I'm really shaken up after my session with my T today. We talked about the serious dissociation incident I had about 1.5 weeks ago where I "woke up" having sex with a random guy I didn't know. [Side note: got tested, and I didn't get anything nasty from the guy. Now to wait until I can take a pregnancy test.] I emailed her about it in detail last week, and we spent the majority of today talking about it. She actually brought it up right when I sat down, normally we chat a bit about minor day-to-day stuff that happened between sessions, not today. T brought up my dissociation again, about how she had me do this dissociation scoring test thing the first time I went to see her (almost 2 years ago now), and how I answered the question "do you lose chunks of time, find things you bought but don't remember purchasing, or meet people that seem to already know you" as no it has never happened. We talked about that and how that has obviously changed since then, this is the first time that I'm aware of something like this happening.
T asked if I knew what DID (Dissociative Identity Disorder) was and I sort of do (lived with someone who had it), she went on to explain it a bit more. T then came out and said she thinks it is very possible that I have DID. She went on to explain her reasoning behind it, I sat there quietly and started to cry. She said if this is the case, she wants to make sure that I understand and feel like her office is a safe place so that those parts can come out and integrate. She actually spent a lot of time reassuring me that while I am in her office nothing bad will happen to me, that no one will harm me, that she will make sure of that. It's really rare that T goes to those lengths to reassure me I'm safe with her, I can count on one hand the number of times in almost two years that she has reassured me to that extent (beyond saying her office is a safe place).

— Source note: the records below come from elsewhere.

-- ==== Sys2Proof/Forms.lean ====
section
/-! DEFINITION. The operand records of the instruction formats (R37, R40) and the argument records of the
events whose request carries data. Every field is the raw bit field of the encoding. -/

namespace Sys2Proof

/-- Operands of 16-bit form (R37): source code b, destination and first source d. -/
structure HForm where
  b : BitVec 5
  d : BitVec 6
  deriving DecidableEq, Repr, Inhabited

/-- Operands of format R (R40): sB, sA, nw, d, guard g. For SEL, g is the selecting predicate (R43). -/
structure RForm where
  b : BitVec 7
  a : BitVec 7
  n : BitVec 1
  d : BitVec 6
  g : BitVec 3
  deriving DecidableEq, Repr, Inhabited

/-- Operands of format R with d split into condition c and destination predicate p (R58, R245). -/
structure CmpForm where
  b : BitVec 7
  a : BitVec 7
  n : BitVec 1
  c : BitVec 3
  p : BitVec 3
  g : BitVec 3
  deriving DecidableEq, Repr, Inhabited

/-- Operands of format X with one source (R62, R249): sA, nw, d, guard g. -/
structure UForm where
  a : BitVec 7
  n : BitVec 1
  d : BitVec 6
  g : BitVec 3
  deriving DecidableEq, Repr, Inhabited

/-- Operands of plog with two sources (R65): complement c, second source s, first source f, nw w, destination p, guard g. -/
structure PlogForm where
  c : BitVec 1
  s : BitVec 3
  f : BitVec 3
  w : BitVec 1
  p : BitVec 3
  g : BitVec 3
  deriving DecidableEq, Repr, Inhabited

/-- Operands of plog with one source (R65). -/
structure PlogUForm where
  c : BitVec 1
  f : BitVec 3
  w : BitVec 1
  p : BitVec 3
  g : BitVec 3
  deriving DecidableEq, Repr, Inhabited

/-- Operands of cvt (R253): rounding mode r, sA, nw, d, guard g. -/
structure CvtForm where
  r : BitVec 3
  a : BitVec 7
  n : BitVec 1
  d : BitVec 6
  g : BitVec 3
  deriving DecidableEq, Repr, Inhabited

/-- Operands of dsdec (R254): descriptor t, byte or nibble b, sA, nw, d, guard g. -/
structure DsdecForm where
  t : BitVec 4
  b : BitVec 2
  a : BitVec 7
  n : BitVec 1
  d : BitVec 6
  g : BitVec 3
  deriving DecidableEq, Repr, Inhabited

/-- Operands of dsenc (R254). -/
structure DsencForm where
  t : BitVec 4
  a : BitVec 7
  n : BitVec 1
  d : BitVec 6
  g : BitVec 3
  deriving DecidableEq, Repr, Inhabited

/-- Operands of format M load (R40, R89): residency predicate p, base pair n, order o, scope s, destination d. -/
structure LdForm where
  p : BitVec 3
  n : BitVec 5
  o : BitVec 3
  s : BitVec 3
  d : BitVec 6
  deriving DecidableEq, Repr, Inhabited

/-- Operands of format M store (R40, R92): data code t, base pair n, order o, scope s. -/
structure StForm where
  t : BitVec 7
  n : BitVec 5
  o : BitVec 3
  s : BitVec 3
  deriving DecidableEq, Repr, Inhabited

/-- Operands of format A atom (R99): sB, base pair n, operation o, upd u, ordered r, destination d. -/
structure AtomForm where
  b : BitVec 7
  n : BitVec 5
  o : BitVec 4
  u : BitVec 1
  r : BitVec 1
  d : BitVec 6
  deriving DecidableEq, Repr, Inhabited

/-- Operands of format A red (R100): sB, base pair n, operation o, upd u, ordered r, width w. -/
structure RedForm where
  b : BitVec 7
  n : BitVec 5
  o : BitVec 4
  u : BitVec 1
  r : BitVec 1
  w : BitVec 1
  deriving DecidableEq, Repr, Inhabited

/-- Operands of format C (R112): descriptors d and s, index i, to-queue q, kind k. -/
structure CopyForm where
  d : BitVec 7
  s : BitVec 7
  i : BitVec 4
  q : BitVec 1
  k : BitVec 5
  deriving DecidableEq, Repr, Inhabited

/-- Operands of cwait (R118): .e flag e, predicate k, barrier c, nw w, d, guard g. -/
structure CwaitForm where
  e : BitVec 1
  k : BitVec 3
  c : BitVec 4
  w : BitVec 1
  d : BitVec 6
  g : BitVec 3
  deriving DecidableEq, Repr, Inhabited

/-- Operands of ctest (R118). -/
structure CtestForm where
  k : BitVec 3
  c : BitVec 4
  w : BitVec 1
  d : BitVec 6
  g : BitVec 3
  deriving DecidableEq, Repr, Inhabited

/-- Operands of bput (R132): key k, first record register r, bag slot h, status predicate s, size class z. -/
structure BputForm where
  k : BitVec 7
  r : BitVec 7
  h : BitVec 4
  s : BitVec 3
  z : BitVec 3
  deriving DecidableEq, Repr, Inhabited

/-- Operands of mmx (R266): descriptors a and b, barrier c, tile t, stream s, mode o. -/
structure MmxForm where
  a : BitVec 7
  b : BitVec 7
  c : BitVec 4
  t : BitVec 2
  s : BitVec 2
  o : BitVec 2
  deriving DecidableEq, Repr, Inhabited

/-- Operands of mzero.bias and mst (R269): descriptor a, barrier c, tile t, stream s. -/
structure MtileForm where
  a : BitVec 7
  c : BitVec 4
  t : BitVec 2
  s : BitVec 2
  deriving DecidableEq, Repr, Inhabited

/-- Operands of mld (R269): descriptor a, barrier c, tile t, stream s, rounding r. -/
structure MldForm where
  a : BitVec 7
  c : BitVec 4
  t : BitVec 2
  s : BitVec 2
  r : BitVec 2
  deriving DecidableEq, Repr, Inhabited

/-- Operands of format W (R184): operand p, base pair n, compare c, scope s, status predicate t, timeout class m. -/
structure WaituForm where
  p : BitVec 7
  n : BitVec 5
  c : BitVec 3
  s : BitVec 3
  t : BitVec 3
  m : BitVec 3
  deriving DecidableEq, Repr, Inhabited

/-- Operands of perform (R195): effect slot e, sA, nw w, d, guard g. -/
structure PerformForm where
  e : BitVec 3
  a : BitVec 7
  w : BitVec 1
  d : BitVec 6
  g : BitVec 3
  deriving DecidableEq, Repr, Inhabited

/-- Operands of hpush (R195): multi m, e[6:0], e[7] as E, handler index h, guard g. -/
structure HpushForm where
  m : BitVec 1
  e : BitVec 7
  e7 : BitVec 1
  h : BitVec 6
  g : BitVec 3
  deriving DecidableEq, Repr, Inhabited

/-- Operands of coll (R219): descriptors d and s, barrier i, kind k, op o. -/
structure CollForm where
  d : BitVec 7
  s : BitVec 7
  i : BitVec 4
  k : BitVec 3
  o : BitVec 2
  deriving DecidableEq, Repr, Inhabited

/-- Where a home write comes from: a request in flight, or a dirty word leaving a die's L2 (write-back, recall or
eviction, R78, R82). -/
inductive HomeWriteSrc where
  /-- The n-th request in flight. -/
  | message (n : Nat)
  /-- The dirty word with this word number (physical address / 4) of this die's L2. -/
  | dirtyWord (die word : Nat)
  deriving DecidableEq, Repr, Inhabited

/-- The kinds of access another package makes over a Pelbunis link (R365). -/
inductive PeerKind where
  /-- A load of this many bytes. -/
  | load
  /-- A store. -/
  | store
  /-- An atomic with the operation code of R101; with `.upd`, which updates cached copies at the home (R105). -/
  | atomic (op : BitVec 4) (upd : Bool)
  /-- A `red`: an atomic that returns nothing, and needs w alone (R311). -/
  | red (op : BitVec 4) (upd : Bool)
  /-- A wait-until with the compare code of R184. -/
  | wait (cmp : BitVec 3)
  /-- The cancel of a wait-until at its deadline (R189, R191). -/
  | cancel (cmp : BitVec 3)
  deriving DecidableEq, Repr, Inhabited

/-- A Pelbunis access (R365): the other package (the initiator of an inbound access, the target of one that leaves), context, generation, virtual
address, size and data (for an atomic its operand, and above it the compare value of `.cas`; for a wait its operand). -/
structure PeerReq where
  pkg  : Nat
  ctx  : Nat
  gen  : BitVec 16
  va   : DWord
  kind : PeerKind
  size : Nat
  data : BitVec 128
  deriving DecidableEq, Repr, Inhabited

/-- A host memory-window access (R363): function, offset in the window, and the bytes written (none for a read). -/
structure HostAccess where
  fn    : Nat
  off   : Nat
  len   : Nat
  write : Option (List Byte)
  deriving DecidableEq, Repr, Inhabited

/-- An array whose check finds an error that it cannot correct, or that a scrub reads (R341, R345, R346). -/
inductive EccPlace where
  /-- An LLC line of a stack, by the line: its slice reads it. -/
  | llc (stack : Nat)
  /-- A line of a die's L2, by the line: these words of it are wrong in two bits. -/
  | l2 (die : Nat) (words : BitVec 32)
  /-- The L1 of a core, by the core. -/
  | l1
  /-- The TLB of a core, by the core. -/
  | tlb
  /-- The register file, scratchpad, tiles, frontiers or core state of a core, by the core. -/
  | core
  /-- An entry of a monitor table, a Staithe, a reservation table or an engine queue, by the context of its tag. -/
  | entry
  deriving DecidableEq, Repr, Inhabited

/-- What a package is told of a peer package's part in a context's collectives (R367): the context is halted there, is resumed, or a rank's watchdog
has expired there. -/
inductive PeerStatus where
  | halted
  | resumed
  | expired
  deriving DecidableEq, Repr, Inhabited

/-- What a peer package reports of a context (R367). -/
structure PeerReport where
  pkg    : Nat
  ctx    : Nat
  status : PeerStatus
  deriving DecidableEq, Repr, Inhabited

/-- An access of a function to its register page (R361): the offset, and the word written (none for a read). -/
structure PageAccess where
  off   : Nat
  write : Option Word
  deriving DecidableEq, Repr, Inhabited

/-- A request of the host on the management function. -/
inductive PfRequest where
  /-- A report of an X-die, with a nonce (R369). -/
  | attest (xdie nonce : Nat)
  /-- A lifetime counter, by its number (R356). -/
  | counter (key : Nat)
  deriving DecidableEq, Repr, Inhabited

/-- An error injection request (R341): physical word address, tick and bit pattern. -/
structure Injection where
  pa   : Nat
  tick : DWord
  bits : Word
  deriving DecidableEq, Repr, Inhabited

/-- What the host asks for when Fellos creates a context (R305, R165), with the collective group table that system software sets (R219) and
the header, area and capacities of its launch bag (R159). -/
structure ContextSpec where
  ctx   : Nat
  grid  : Nat
  remap : List Nat
  ways  : BitVec 16
  dbg   : BitVec 2
  launchBag : DWord
  area : DWord
  cap : BitVec 16
  limit : BitVec 16
  groups : List (List (Nat × Nat))
  deriving DecidableEq, Repr, Inhabited

/-- An inverted entry as Fellos writes it (R308): four words, for a window frame the four target words (R309), and an anchor with the GFN
it then holds, 0x3FF_FFFF for an empty chain (R310). -/
structure TableEntry where
  words  : Vector Word 4
  target : Vector Word 4
  anchor : Option (Nat × Nat)
  deriving DecidableEq, Repr, Inhabited


end Sys2Proof
end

I'm really upset that she thinks I might have DID, I'm having a really hard time coming to terms with that possibility. She gave me a book to keep and read about dissociation and different forms of it. She also asked me to keep track of any more incidents where I lose chunks of time, or I don't remember meeting someone, etc. She asked me to bring that up with her if and/or when it happens. All I want to do is crawl in a hole. I never thought DID was a possibility, actually I've been quite defensive and adamant up until this point that this is impossible. I don't want it to be true, I understand T's reasoning behind why she thinks this might be the case with me though.
T also really made sure I was present before I left today, normally if I dissociate in her office she just makes sure that I respond so we can book another appointment, and I guess watches to see if my breathing is more normal. Today was different, T tried to help ground me at the end so I could book an appointment for next week, but before she would let me leave when I was at her office door she started asking me a whole bunch of questions - where I was (her office), where I was going after I left her office, and how I was getting home. She made me repeat myself a couple of times before she opened her door. How do I come to terms with this? Where do I go from here? I feel lost, scared, and really detached right now.
T asked if I knew what DID (Dissociative Identity Disorder) was and I sort of do (lived with someone who had it), she went on to explain it a bit more. T then came out and said she thinks it is very possible that I have DID. She went on to explain her reasoning behind it, I sat there quietly and started to cry. She said if this is the case, she wants to make sure that I understand and feel like her office is a safe place so that those parts can come out and integrate. She actually spent a lot of time reassuring me that while I am in her office nothing bad will happen to me, that no one will harm me, that she will make sure of that. It's really rare that T goes to those lengths to reassure me I'm safe with her, I can count on one hand the number of times in almost two years that she has reassured me to that extent (beyond saying her office is a safe place).
I'm really upset that she thinks I might have DID, I'm having a really hard time coming to terms with that possibility. She gave me a book to keep and read about dissociation and different forms of it. She also asked me to keep track of any more incidents where I lose chunks of time, or I don't remember meeting someone, etc. She asked me to bring that up with her if and/or when it happens. All I want to do is crawl in a hole. I never thought DID was a possibility, actually I've been quite defensive and adamant up until this point that this is impossible. I don't want it to be true, I understand T's reasoning behind why she thinks this might be the case with me though.
T also really made sure I was present before I left today, normally if I dissociate in her office she just makes sure that I respond so we can book another appointment, and I guess watches to see if my breathing is more normal. Today was different, T tried to help ground me at the end so I could book an appointment for next week, but before she would let me leave when I was at her office door she started asking me a whole bunch of questions - where I was (her office), where I was going after I left her office, and how I was getting home. She made me repeat myself a couple of times before she opened her door. How do I come to terms with this? Where do I go from here? I feel lost, scared, and really detached right now.